(Data extracted from a collection)
theorem twr_only (s : State) (tid : Nat) (idx : Nat) (w : Nat) (v : Word) : s.onlyIn (State.twr s tid idx w v) [.tbl] := (twr_keeps (T := [.tbl]) (Keeps.refl _ s) (List.Subset.refl _)).only
@[simp] theorem regs_twr (s : State) (tid : Nat) (idx : Nat) (w : Nat) (v : Word) : (State.twr s tid idx w v).regs = s.regs := twr_only s tid idx w v .regs (by decide)
@[simp] theorem vis_twr (s : State) (tid : Nat) (idx : Nat) (w : Nat) (v : Word) : (State.twr s tid idx w v).vis = s.vis := twr_only s tid idx w v .vis (by decide)
@[simp] theorem shadow_twr (s : State) (tid : Nat) (idx : Nat) (w : Nat) (v : Word) : (State.twr s tid idx w v).shadow = s.shadow := twr_only s tid idx w v .shadow (by decide)
@[simp] theorem tshadow_twr (s : State) (tid : Nat) (idx : Nat) (w : Nat) (v : Word) : (State.twr s tid idx w v).tshadow = s.tshadow := twr_only s tid idx w v .tshadow (by decide)
@[simp] theorem frzFrom_twr (s : State) (tid : Nat) (idx : Nat) (w : Nat) (v : Word) : (State.twr s tid idx w v).frzFrom = s.frzFrom := twr_only s tid idx w v .frzFrom (by decide)
@[simp] theorem commitDue_twr (s : State) (tid : Nat) (idx : Nat) (w : Nat) (v : Word) : (State.twr s tid idx w v).commitDue = s.commitDue := twr_only s tid idx w v .commitDue (by decide)
@[simp] theorem mbx_twr (s : State) (tid : Nat) (idx : Nat) (w : Nat) (v : Word) : (State.twr s tid idx w v).mbx = s.mbx := twr_only s tid idx w v .mbx (by decide)
@[simp] theorem host_twr (s : State) (tid : Nat) (idx : Nat) (w : Nat) (v : Word) : (State.twr s tid idx w v).host = s.host := twr_only s tid idx w v .items (by decide)
@[simp] theorem icu_twr (s : State) (tid : Nat) (idx : Nat) (w : Nat) (v : Word) : (State.twr s tid idx w v).icu = s.icu := twr_only s tid idx w v .icu (by decide)
@[simp] theorem evr_twr (s : State) (tid : Nat) (idx : Nat) (w : Nat) (v : Word) : (State.twr s tid idx w v).evr = s.evr := twr_only s tid idx w v .evr (by decide)
@[simp] theorem seq_twr (s : State) (tid : Nat) (idx : Nat) (w : Nat) (v : Word) : (State.twr s tid idx w v).seq = s.seq := twr_only s tid idx w v .seq (by decide)
@[simp] theorem cpe_twr (s : State) (tid : Nat) (idx : Nat) (w : Nat) (v : Word) : (State.twr s tid idx w v).cpe = s.cpe := twr_only s tid idx w v .cpe (by decide)
@[simp] theorem time_twr (s : State) (tid : Nat) (idx : Nat) (w : Nat) (v : Word) : (State.twr s tid idx w v).time = s.time := twr_only s tid idx w v .time (by decide)
@[simp] theorem model_twr (s : State) (tid : Nat) (idx : Nat) (w : Nat) (v : Word) : (State.twr s tid idx w v).model = s.model := twr_only s tid idx w v .model (by decide)
@[simp] theorem opt_twr (s : State) (tid : Nat) (idx : Nat) (w : Nat) (v : Word) : (State.twr s tid idx w v).opt = s.opt := twr_only s tid idx w v .opt (by decide)
@[simp] theorem snet_twr (s : State) (tid : Nat) (idx : Nat) (w : Nat) (v : Word) : (State.twr s tid idx w v).snet = s.snet := twr_only s tid idx w v .snet (by decide)
@[simp] theorem can_twr (s : State) (tid : Nat) (idx : Nat) (w : Nat) (v : Word) : (State.twr s tid idx w v).can = s.can := twr_only s tid idx w v .can (by decide)
@[simp] theorem dio_twr (s : State) (tid : Nat) (idx : Nat) (w : Nat) (v : Word) : (State.twr s tid idx w v).dio = s.dio := twr_only s tid idx w v .dio (by decide)
@[simp] theorem adc_twr (s : State) (tid : Nat) (idx : Nat) (w : Nat) (v : Word) : (State.twr s tid idx w v).adc = s.adc := twr_only s tid idx w v .adc (by decide)
@[simp] theorem lnch_twr (s : State) (tid : Nat) (idx : Nat) (w : Nat) (v : Word) : (State.twr s tid idx w v).lnch = s.lnch := twr_only s tid idx w v .lnch (by decide)
@[simp] theorem priv_twr (s : State) (tid : Nat) (idx : Nat) (w : Nat) (v : Word) : (State.twr s tid idx w v).priv = s.priv := twr_only s tid idx w v .priv (by decide)
@[simp] theorem met_twr (s : State) (tid : Nat) (idx : Nat) (w : Nat) (v : Word) : (State.twr s tid idx w v).met = s.met := twr_only s tid idx w v .met (by decide)
@[simp] theorem metNv_twr (s : State) (tid : Nat) (idx : Nat) (w : Nat) (v : Word) : (State.twr s tid idx w v).metNv = s.metNv := twr_only s tid idx w v .metNv (by decide)
@[simp] theorem pwr_twr (s : State) (tid : Nat) (idx : Nat) (w : Nat) (v : Word) : (State.twr s tid idx w v).pwr = s.pwr := twr_only s tid idx w v .pwr (by decide)
@[simp] theorem cpeNv_twr (s : State) (tid : Nat) (idx : Nat) (w : Nat) (v : Word) : (State.twr s tid idx w v).cpeNv = s.cpeNv := twr_only s tid idx w v .cpeNv (by decide)
@[simp] theorem loop_twr (s : State) (tid : Nat) (idx : Nat) (w : Nat) (v : Word) : (State.twr s tid idx w v).loop = s.loop := twr_only s tid idx w v .loop (by decide)
@[simp] theorem twin_twr (s : State) (tid : Nat) (idx : Nat) (w : Nat) (v : Word) : (State.twr s tid idx w v).twin = s.twin := twr_only s tid idx w v .twin (by decide)
@[simp] theorem segs_twr (s : State) (tid : Nat) (idx : Nat) (w : Nat) (v : Word) : (State.twr s tid idx w v).segs = s.segs := twr_only s tid idx w v .segs (by decide)
@[simp] theorem keys_twr (s : State) (tid : Nat) (idx : Nat) (w : Nat) (v : Word) : (State.twr s tid idx w v).keys = s.keys := twr_only s tid idx w v .keys (by decide)
@[simp] theorem cfg_twr (s : State) (tid : Nat) (idx : Nat) (w : Nat) (v : Word) : (State.twr s tid idx w v).cfg = s.cfg := twr_only s tid idx w v .cfg (by decide)
@[simp] theorem dev_twr (s : State) (tid : Nat) (idx : Nat) (w : Nat) (v : Word) : (State.twr s tid idx w v).dev = s.dev := twr_only s tid idx w v .dev (by decide)
@[simp] theorem sent_twr (s : State) (tid : Nat) (idx : Nat) (w : Nat) (v : Word) : (State.twr s tid idx w v).sent = s.sent := twr_only s tid idx w v .sent (by decide)
@[simp] theorem free_twr (s : State) (tid : Nat) (idx : Nat) (w : Nat) (v : Word) : (State.twr s tid idx w v).free = s.free := twr_only s tid idx w v .free (by decide)
@[simp] theorem pending_twr (s : State) (tid : Nat) (idx : Nat) (w : Nat) (v : Word) : (State.twr s tid idx w v).pending = s.pending := (twr_keeps (T := [.tbl]) (Keeps.refl _ s) (List.Subset.refl _)).pending
@[simp] theorem rd_twr (s : State) (tid : Nat) (idx : Nat) (w : Nat) (v : Word) (x : Nat) : (State.twr s tid idx w v).rd x = s.rd x := by simp [State.rd]
@[simp] theorem fld_twr (s : State) (tid : Nat) (idx : Nat) (w : Nat) (v : Word) (x : Fld) : (State.twr s tid idx w v).fld x = s.fld x := by simp [State.fld]
@[simp] theorem bit_twr (s : State) (tid : Nat) (idx : Nat) (w : Nat) (v : Word) (x : Fld) : (State.twr s tid idx w v).bit x = s.bit x := by simp [State.bit]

● Your task: The required answer is the run of lines above, starting at the line with "v .priv (by decide)" and ending at the line with "v .metNv (by decide)", reproduced exactly with both ends.

● Response to the task:
@[simp] theorem priv_twr (s : State) (tid : Nat) (idx : Nat) (w : Nat) (v : Word) : (State.twr s tid idx w v).priv = s.priv := twr_only s tid idx w v .priv (by decide)
@[simp] theorem met_twr (s : State) (tid : Nat) (idx : Nat) (w : Nat) (v : Word) : (State.twr s tid idx w v).met = s.met := twr_only s tid idx w v .met (by decide)
@[simp] theorem metNv_twr (s : State) (tid : Nat) (idx : Nat) (w : Nat) (v : Word) : (State.twr s tid idx w v).metNv = s.metNv := twr_only s tid idx w v .metNv (by decide)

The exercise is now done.